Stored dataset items
== Segment start ==
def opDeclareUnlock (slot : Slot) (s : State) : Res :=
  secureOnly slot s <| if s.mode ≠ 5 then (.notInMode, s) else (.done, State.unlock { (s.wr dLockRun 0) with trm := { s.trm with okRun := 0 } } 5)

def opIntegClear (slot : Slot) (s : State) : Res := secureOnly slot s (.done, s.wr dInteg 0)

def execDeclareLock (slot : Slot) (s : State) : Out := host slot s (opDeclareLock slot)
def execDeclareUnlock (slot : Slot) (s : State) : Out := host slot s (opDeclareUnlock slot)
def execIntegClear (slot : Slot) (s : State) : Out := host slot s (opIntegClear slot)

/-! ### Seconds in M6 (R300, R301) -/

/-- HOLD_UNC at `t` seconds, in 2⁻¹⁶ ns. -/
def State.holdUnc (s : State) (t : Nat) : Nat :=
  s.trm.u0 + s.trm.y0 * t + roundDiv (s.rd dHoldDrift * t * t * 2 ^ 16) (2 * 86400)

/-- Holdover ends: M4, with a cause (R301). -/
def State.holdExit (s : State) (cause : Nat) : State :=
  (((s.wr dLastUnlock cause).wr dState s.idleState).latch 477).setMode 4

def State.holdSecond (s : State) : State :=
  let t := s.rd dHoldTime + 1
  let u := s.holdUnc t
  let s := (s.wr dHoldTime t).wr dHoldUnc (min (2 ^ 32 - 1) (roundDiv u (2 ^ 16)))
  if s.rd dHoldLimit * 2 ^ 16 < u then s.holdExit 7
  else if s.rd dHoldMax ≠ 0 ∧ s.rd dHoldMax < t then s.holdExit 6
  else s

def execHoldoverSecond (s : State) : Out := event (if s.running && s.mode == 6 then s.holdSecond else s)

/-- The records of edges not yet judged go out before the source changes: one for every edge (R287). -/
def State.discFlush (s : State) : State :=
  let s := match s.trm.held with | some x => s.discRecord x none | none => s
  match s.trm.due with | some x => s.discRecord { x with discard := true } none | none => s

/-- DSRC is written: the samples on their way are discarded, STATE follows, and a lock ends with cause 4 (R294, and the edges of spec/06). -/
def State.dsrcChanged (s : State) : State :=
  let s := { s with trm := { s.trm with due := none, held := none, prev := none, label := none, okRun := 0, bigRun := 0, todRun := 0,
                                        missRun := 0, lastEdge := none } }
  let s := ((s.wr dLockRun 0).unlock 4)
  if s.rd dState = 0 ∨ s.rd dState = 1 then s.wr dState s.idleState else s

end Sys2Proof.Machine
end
== Segment end ==
Work item: Working from the entries above, filter out every line that lacks "secureOnly" and copy what remains.

Answer box:
  secureOnly slot s <| if s.mode ≠ 5 then (.notInMode, s) else (.done, State.unlock { (s.wr dLockRun 0) with trm := { s.trm with okRun := 0 } } 5)
def opIntegClear (slot : Slot) (s : State) : Res := secureOnly slot s (.done, s.wr dInteg 0)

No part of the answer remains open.